In 1750, as governor of Provence, he bought the Hôtel d'Esmivy de Moissac, a hôtel particulier on what is the Cours Mirabeau. The hôtel had been built in 1710 by Lois d'Esmivy de Moissac, councillor to the Cour des Comptes on a prestige parcel of land, meant since 1664 for a "hôtel du gouvernement". However the Duke of Vendôme, the Governor to whom the parcel was given, finally preferred the isolation of the faubourg des Cordeliers, where he built his Pavillon Vendôme. The façade was completed in 1757, for the duke of Villars, by Georges Vallon : its four columns, surrounding a monumental entrance, were (with those of the Hôtel de Ville and University) the only ones that encroached on municipal space - the mark and privilege of the governor. Its staircase is adorned with the Villars coats-of-arms (stolen in 1980). From then on it was known as the Hôtel de Villars.
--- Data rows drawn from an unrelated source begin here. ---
-- ==== Sys2Proof/Tests/Slice0.lean ====
section
/-! SUPPORT. The model's own tests and the witnesses of its statements. Expected values come from spec/95_test_vectors.md or
from hand calculation by the rule a test names; words are written out from the encoding of 30_encoding.md R81. Each
`witness_<Name>` shows a concrete state and operands that meet every hypothesis of the statement `<Name>` together. -/

namespace Sys2Proof.Tests

open Sys2Proof.Machine

/-! ## Helpers -/

/-- The default configuration with a program. -/
def cfgOf (prog : List Diw) : Config := { prog := prog, progLen := BitVec.ofNat 16 prog.length }

/-- Steps from the start of a configuration all go on. -/
def goesOn (c : Config) (k : Nat) : Bool :=
  match steps k (State.started c) with
  | .next _ => true
  | _ => false

/-- The state after `k` steps from the start of a configuration. -/
def after (c : Config) (k : Nat) : State :=
  match steps k (State.started c) with
  | .next t => t
  | _ => State.initial c

theorem steps_after (c : Config) (k : Nat) (h : goesOn c k = true) : steps k (State.started c) = .next (after c k) := by
  unfold goesOn at h
  unfold after
  split at h <;> simp_all

theorem reached_after (c : Config) (k : Nat) (hc : startCheck c = none) (h : goesOn c k = true) :
    Reached c (after c k) := ⟨hc, k, steps_after c k h⟩

theorem step_after (c : Config) (k : Nat) (h : goesOn c k = true) (h' : goesOn c (k + 1) = true) :
    step (after c k) = .next (after c (k + 1)) := by
  rw [← steps_succ k (State.started c) (steps_after c k h)]
  exact steps_after c (k + 1) h'

/-- The five stamps of every record, for comparison with a trace table. -/
def stamps (s : State) : List (List (Option Nat)) :=
  s.trace.map fun r => [r.issued, r.execStart, r.execEnd, r.written, r.committed]

/-- The state `exec` gives. -/
def execNext (i : Instr) (s : State) : State :=
  match exec i s with
  | .next t => t
  | _ => s

/-! ## Programs of spec/95_test_vectors.md -/

/-- Scenario 1: ADDI R1, R0, 5; ADDI R2, R0, 7; ADD R3, R1, R2. -/
def addChain : Config := cfgOf [0x620000050000, 0x640000070000, 0x565000000000]

/-- Scenario 3: ADDI R1, R0, 8; ADDI R2, R0, 99; STORE R2, R1, 0; LOAD R3, R1, 0. -/
def storeLoad : Config := cfgOf [0x620000080000, 0x640000630000, 0x144000000000, 0x064000000000]

/-- Vector M3: BEQ R0, R0, 3; STORE R0, R0, 9; LOAD R1, R0, 9; LOAD R2, R0, 9, with Mem[9] = 7. -/
def squash : Config :=
  { cfgOf [0x200000000003, 0x100000090000, 0x020000090000, 0x040000090000] with memInit := [(9, 7)] }

/-- Vector T1's shape: BEQ R0, R0, 1; ADDI R1, R0, 5; ADDI R2, R0, 7. -/
def redirect : Config := cfgOf [0x200000000001, 0x620000050000, 0x640000070000]

/-- A program of one word, with R1 = 5, R2 = 0xFFFE, R3 = 3 and Mem[5] = 11. -/
def single (w : Diw) : Config :=
  { cfgOf [w] with
    regInit := { PerReg.const 0 with r1 := 5, r2 := 0xFFFE, r3 := 3 }
    memInit := [(5, 11)]
    cycleBudget := some 50 }

/-- ADDI R1, R0, 1 then NAND R2, R0, R0: both are result-ready in the same cycle. -/
def twoReady : Config := cfgOf [0x620000010000, 0x740000000000]

/-- One instruction of each opcode, as a word and as the instruction it stands for, for `single`. -/
def lone : List (Diw × Instr) :=
  [(0x084000020000, .load 4 1 2), (0x1440FFFF0000, .store 2 1 0xFFFF), (0x24C000000009, .beq 2 3 9),
   (0x300000000007, .call 7), (0x400000000000, .ret), (0x5A9800000000, .add 5 2 3), (0x6080FFFF0000, .addi 0 2 0xFFFF),
   (0x7C5000000000, .nand 6 1 2), (0x84D000000000, .mul 2 3 2)]

/-! ## Decoding: words from R81 and the tables of 95_test_vectors 2.1 and 1.1 -/

theorem test_decode_load : decode 0x044000000000 = .ok (.load 2 1 0) := by rfl
theorem test_decode_store : decode 0x1A00000C0000 = .ok (.store 5 0 12) := by rfl
theorem test_decode_beq : decode 0x200000000003 = .ok (.beq 0 0 3) := by rfl
theorem test_decode_call : decode 0x300000000004 = .ok (.call 4) := by rfl
theorem test_decode_ret : decode 0x400000000000 = .ok .ret := by rfl
theorem test_decode_add : decode 0x565000000000 = .ok (.add 3 1 2) := by rfl
theorem test_decode_addi : decode 0x6200FFFF0000 = .ok (.addi 1 0 0xFFFF) := by rfl
theorem test_decode_nand : decode 0x740000000000 = .ok (.nand 2 0 0) := by rfl
theorem test_decode_mul : decode 0x865000000000 = .ok (.mul 3 1 2) := by rfl
theorem test_decode_opcode_nine : decode 0x900000000000 = .error (.unknownOpcode 9) := by rfl
theorem test_decode_reserved : decode 0x620100050000 = .error (.reservedField 1) := by rfl
theorem test_decode_all_ones : decode 0xFFFFFFFFFFFF = .error (.reservedField 7) := by rfl
theorem test_decode_ret_ignores_fields : decode 0x4FF8FFFFFFFF = .ok .ret := by rfl
theorem test_decode_lone : ∀ p ∈ lone, decodeOption p.1 = some p.2 := by decide
theorem test_encode_lone : ∀ p ∈ lone, encode p.2 = p.1 := by decide
theorem test_tableWord_nand : decodeTableWord 48 0x740000000000 = some (.nand 2 0 0) := by decide
theorem test_tableWord_too_wide : decodeTableWord 64 0x1740000000000 = none := by decide

/-- The first step after reset runs the word placed for it (R170). -/
theorem test_withFetchWord_runs :
    (match step (State.reset.withFetchWord 48 0x620000050000) with
      | .next t => (t.pc, t.nseq, (t.station .addi 0).map (fun st => (st.j, st.k, st.rob)))
      | _ => (0, 0, none)) = (1, 1, some (.value 0, .value 5, 0)) := by decide

/-- An illegal word under `pc` is a fault of its own (R89, U10). -/
theorem test_illegal_word_faults :
    (match step (State.reset.withFetchWord 48 0x900000000000) with
      | .fault .illegalWord => true
      | _ => false) = true := by decide

/-- A state that breaks an invariant is a fault (R256, U5): `R0` not 0. -/
theorem test_broken_invariant_faults :
    (match step { State.started addChain with x := (PerReg.const 0).set 0 1 } with
      | .fault .invariantViolation => true
      | _ => false) = true := by decide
However, Honoré Armand mostly lived in Marseille and rarely came to Aix, where he was little-welcomed by the people and the notables, particularly by the Parlement of Aix-en-Provence. This ostracism was not due to his manners, common in that era, but due to the fact that he represented the king and did not waive any of the civil privileges that came with that role. This regal attitude irked a somewhat rebellious province that had only recently been joined to France, where Mirabeau was elected as representative of the Third Estate. However, by his will of 27 June 1765, Honoré Armand left the town of Aix-en-Provence an important sum for the creation of a public library, a public gardens, a cabinet of antiquities and medals and a school of drawing. That school was immediately installed in the Chapelle des Dames, a dependent of the Collège Bourbon. He also left a statue of his father by the sculptor Nicolas Coustou for the hall of the public library - this sculpture was closed in the Benedictine convent after the French Revolution and was forgotten until 1812, when it was put at the top of the grand staircase of the Hôtel de ville.

His daughter, widowed soon after her marriage, ended her days in a convent and so Honoré Armand de Villars had no descendants in the male line.